- **Instructions to follow**
In the listing below, the lines from the first through the one with "95_test_vectors.md, and a" are to be copied word for word.

- **Input material**
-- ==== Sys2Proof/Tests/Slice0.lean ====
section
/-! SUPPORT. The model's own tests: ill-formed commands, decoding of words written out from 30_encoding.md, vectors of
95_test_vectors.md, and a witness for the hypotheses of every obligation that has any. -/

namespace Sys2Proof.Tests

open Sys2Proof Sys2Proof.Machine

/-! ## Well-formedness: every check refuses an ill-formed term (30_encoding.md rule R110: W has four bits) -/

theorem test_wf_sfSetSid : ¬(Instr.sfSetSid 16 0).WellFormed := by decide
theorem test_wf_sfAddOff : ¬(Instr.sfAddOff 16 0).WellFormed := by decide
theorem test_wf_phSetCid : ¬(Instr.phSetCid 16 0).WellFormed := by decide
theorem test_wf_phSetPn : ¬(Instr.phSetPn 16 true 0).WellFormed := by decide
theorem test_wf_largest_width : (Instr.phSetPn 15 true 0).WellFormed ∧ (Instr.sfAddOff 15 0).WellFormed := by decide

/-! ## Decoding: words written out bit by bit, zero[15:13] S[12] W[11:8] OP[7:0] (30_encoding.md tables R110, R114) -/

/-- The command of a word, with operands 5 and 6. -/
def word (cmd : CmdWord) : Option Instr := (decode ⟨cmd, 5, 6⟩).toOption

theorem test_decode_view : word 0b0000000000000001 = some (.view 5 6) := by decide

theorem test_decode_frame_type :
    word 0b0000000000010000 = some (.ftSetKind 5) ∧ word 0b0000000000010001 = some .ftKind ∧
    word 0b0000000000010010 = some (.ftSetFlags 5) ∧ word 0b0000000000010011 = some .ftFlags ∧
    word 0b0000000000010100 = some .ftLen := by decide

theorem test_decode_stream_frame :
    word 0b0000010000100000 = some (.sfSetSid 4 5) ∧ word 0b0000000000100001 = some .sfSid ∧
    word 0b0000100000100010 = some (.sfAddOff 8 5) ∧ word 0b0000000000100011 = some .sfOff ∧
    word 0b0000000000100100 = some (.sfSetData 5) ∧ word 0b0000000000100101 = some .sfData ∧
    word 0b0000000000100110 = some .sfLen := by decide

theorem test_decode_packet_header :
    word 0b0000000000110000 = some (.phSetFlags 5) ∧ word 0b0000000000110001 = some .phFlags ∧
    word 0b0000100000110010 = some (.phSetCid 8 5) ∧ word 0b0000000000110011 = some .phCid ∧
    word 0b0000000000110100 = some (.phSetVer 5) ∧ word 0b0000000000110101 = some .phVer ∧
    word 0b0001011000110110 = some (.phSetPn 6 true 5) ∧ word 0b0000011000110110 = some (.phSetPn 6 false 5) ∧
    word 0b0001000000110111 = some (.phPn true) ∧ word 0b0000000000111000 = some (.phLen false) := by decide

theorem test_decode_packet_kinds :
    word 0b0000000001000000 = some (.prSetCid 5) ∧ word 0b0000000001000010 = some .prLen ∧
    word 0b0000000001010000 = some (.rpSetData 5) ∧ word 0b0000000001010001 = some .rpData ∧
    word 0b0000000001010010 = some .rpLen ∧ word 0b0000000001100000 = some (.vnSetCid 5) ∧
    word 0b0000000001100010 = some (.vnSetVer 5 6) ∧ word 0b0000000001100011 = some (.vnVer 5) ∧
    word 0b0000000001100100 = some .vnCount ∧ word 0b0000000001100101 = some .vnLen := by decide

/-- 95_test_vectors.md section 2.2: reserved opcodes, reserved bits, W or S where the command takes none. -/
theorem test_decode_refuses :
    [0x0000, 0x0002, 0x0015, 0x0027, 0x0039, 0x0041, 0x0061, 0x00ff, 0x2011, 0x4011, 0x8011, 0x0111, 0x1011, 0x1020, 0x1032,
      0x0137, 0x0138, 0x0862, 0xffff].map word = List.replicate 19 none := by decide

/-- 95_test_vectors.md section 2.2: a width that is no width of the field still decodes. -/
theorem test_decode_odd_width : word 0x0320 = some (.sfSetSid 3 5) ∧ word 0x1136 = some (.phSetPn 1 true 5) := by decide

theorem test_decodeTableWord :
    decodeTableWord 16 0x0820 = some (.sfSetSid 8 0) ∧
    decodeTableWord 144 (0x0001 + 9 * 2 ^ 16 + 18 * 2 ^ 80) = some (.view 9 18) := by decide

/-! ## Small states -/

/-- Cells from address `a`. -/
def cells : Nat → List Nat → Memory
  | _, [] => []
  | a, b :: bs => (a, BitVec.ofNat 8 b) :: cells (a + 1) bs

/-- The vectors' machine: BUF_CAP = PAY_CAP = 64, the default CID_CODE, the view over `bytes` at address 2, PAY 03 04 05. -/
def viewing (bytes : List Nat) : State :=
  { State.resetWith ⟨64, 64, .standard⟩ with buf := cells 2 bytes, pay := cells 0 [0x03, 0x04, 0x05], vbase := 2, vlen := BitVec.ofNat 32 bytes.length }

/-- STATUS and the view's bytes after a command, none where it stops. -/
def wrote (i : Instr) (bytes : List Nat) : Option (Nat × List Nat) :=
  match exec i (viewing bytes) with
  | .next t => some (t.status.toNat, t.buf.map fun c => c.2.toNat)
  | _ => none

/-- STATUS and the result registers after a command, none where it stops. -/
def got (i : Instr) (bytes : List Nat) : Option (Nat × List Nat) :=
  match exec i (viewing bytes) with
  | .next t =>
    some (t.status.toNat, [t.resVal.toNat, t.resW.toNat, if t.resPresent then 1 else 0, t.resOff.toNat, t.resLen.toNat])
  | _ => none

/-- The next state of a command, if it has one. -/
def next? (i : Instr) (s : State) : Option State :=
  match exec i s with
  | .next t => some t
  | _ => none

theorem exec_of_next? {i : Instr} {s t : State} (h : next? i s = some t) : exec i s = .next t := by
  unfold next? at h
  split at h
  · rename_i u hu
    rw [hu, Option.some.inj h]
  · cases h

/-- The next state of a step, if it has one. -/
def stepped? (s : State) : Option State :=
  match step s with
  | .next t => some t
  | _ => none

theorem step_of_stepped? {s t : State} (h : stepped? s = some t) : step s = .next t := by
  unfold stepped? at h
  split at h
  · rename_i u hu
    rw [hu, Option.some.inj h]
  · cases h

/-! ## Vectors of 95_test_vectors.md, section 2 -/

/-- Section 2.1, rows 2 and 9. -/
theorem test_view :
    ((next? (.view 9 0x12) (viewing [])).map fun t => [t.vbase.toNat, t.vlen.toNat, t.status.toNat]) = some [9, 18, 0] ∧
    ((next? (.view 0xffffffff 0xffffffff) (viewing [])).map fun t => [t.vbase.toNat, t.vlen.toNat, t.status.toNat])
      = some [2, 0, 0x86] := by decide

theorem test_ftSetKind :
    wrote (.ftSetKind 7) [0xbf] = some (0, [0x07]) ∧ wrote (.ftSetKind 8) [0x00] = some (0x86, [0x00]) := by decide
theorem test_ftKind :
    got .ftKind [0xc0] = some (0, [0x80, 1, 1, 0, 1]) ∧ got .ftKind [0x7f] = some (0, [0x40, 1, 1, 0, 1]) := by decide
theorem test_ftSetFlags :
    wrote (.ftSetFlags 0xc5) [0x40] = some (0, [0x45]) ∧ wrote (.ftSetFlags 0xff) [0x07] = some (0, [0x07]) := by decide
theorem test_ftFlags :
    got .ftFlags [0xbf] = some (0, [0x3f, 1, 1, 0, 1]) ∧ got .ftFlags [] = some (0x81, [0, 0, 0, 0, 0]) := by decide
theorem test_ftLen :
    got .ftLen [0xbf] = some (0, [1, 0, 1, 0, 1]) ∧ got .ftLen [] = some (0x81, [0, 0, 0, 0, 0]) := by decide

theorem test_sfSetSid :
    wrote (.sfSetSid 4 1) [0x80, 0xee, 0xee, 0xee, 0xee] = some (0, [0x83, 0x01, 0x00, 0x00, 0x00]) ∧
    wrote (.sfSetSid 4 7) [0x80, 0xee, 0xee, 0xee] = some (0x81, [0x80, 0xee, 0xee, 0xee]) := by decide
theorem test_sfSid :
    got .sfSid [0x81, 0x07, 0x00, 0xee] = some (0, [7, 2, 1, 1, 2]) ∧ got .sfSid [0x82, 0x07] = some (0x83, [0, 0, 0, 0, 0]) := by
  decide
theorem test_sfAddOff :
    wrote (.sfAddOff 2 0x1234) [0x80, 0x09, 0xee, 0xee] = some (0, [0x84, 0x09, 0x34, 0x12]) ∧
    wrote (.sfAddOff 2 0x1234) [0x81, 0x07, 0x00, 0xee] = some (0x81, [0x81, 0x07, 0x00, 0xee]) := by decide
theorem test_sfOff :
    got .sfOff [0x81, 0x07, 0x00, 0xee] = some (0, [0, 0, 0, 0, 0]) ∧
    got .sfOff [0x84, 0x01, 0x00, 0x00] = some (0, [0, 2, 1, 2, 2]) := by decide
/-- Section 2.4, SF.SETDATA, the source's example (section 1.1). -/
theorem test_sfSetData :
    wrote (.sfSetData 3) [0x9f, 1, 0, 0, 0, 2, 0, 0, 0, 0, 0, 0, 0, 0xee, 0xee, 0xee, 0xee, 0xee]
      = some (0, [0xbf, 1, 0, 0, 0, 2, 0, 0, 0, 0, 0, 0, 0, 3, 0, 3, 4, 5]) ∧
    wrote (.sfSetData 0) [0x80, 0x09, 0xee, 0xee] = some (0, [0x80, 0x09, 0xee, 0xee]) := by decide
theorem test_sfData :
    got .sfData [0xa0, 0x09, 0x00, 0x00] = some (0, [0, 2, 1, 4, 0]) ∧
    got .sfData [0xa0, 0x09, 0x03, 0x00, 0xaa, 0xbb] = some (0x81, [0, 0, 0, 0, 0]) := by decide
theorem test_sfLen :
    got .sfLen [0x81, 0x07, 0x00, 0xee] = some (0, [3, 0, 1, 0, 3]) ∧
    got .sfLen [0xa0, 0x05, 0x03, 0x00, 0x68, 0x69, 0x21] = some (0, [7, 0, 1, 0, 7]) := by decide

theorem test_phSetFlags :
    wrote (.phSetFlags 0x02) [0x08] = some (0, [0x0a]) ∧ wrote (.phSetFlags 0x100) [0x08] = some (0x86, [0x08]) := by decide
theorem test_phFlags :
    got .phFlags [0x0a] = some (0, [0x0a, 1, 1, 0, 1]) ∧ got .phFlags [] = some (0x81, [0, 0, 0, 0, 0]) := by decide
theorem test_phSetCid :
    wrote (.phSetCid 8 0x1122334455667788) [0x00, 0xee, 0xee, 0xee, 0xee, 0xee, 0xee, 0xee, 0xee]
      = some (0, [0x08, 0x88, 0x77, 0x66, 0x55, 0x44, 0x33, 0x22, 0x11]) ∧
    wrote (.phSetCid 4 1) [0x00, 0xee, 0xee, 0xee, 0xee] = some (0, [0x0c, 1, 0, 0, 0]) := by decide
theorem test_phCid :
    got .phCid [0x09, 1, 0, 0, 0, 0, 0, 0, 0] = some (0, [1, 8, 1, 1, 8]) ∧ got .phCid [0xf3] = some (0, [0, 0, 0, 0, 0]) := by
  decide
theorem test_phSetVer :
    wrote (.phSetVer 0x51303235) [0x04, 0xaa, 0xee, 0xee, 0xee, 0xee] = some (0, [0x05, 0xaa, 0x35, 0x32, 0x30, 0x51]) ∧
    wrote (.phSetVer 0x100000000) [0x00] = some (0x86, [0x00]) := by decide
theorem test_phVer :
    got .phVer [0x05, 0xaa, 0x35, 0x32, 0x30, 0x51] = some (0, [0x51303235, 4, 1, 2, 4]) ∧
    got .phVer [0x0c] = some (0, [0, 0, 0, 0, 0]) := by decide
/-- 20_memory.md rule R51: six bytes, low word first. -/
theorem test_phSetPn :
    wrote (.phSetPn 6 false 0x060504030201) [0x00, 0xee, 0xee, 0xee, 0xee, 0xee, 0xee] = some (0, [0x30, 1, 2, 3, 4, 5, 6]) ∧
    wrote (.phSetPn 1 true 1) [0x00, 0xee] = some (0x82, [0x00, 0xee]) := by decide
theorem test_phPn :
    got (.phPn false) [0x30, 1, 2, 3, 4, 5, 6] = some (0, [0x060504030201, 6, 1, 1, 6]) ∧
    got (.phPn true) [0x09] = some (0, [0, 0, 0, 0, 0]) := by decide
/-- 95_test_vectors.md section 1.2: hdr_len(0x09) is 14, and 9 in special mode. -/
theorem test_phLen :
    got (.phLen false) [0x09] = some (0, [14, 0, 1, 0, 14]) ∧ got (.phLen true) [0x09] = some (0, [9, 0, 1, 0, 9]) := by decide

- **Answer space**
-- ==== Sys2Proof/Tests/Slice0.lean ====
section
/-! SUPPORT. The model's own tests: ill-formed commands, decoding of words written out from 30_encoding.md, vectors of
95_test_vectors.md, and a witness for the hypotheses of every obligation that has any. -/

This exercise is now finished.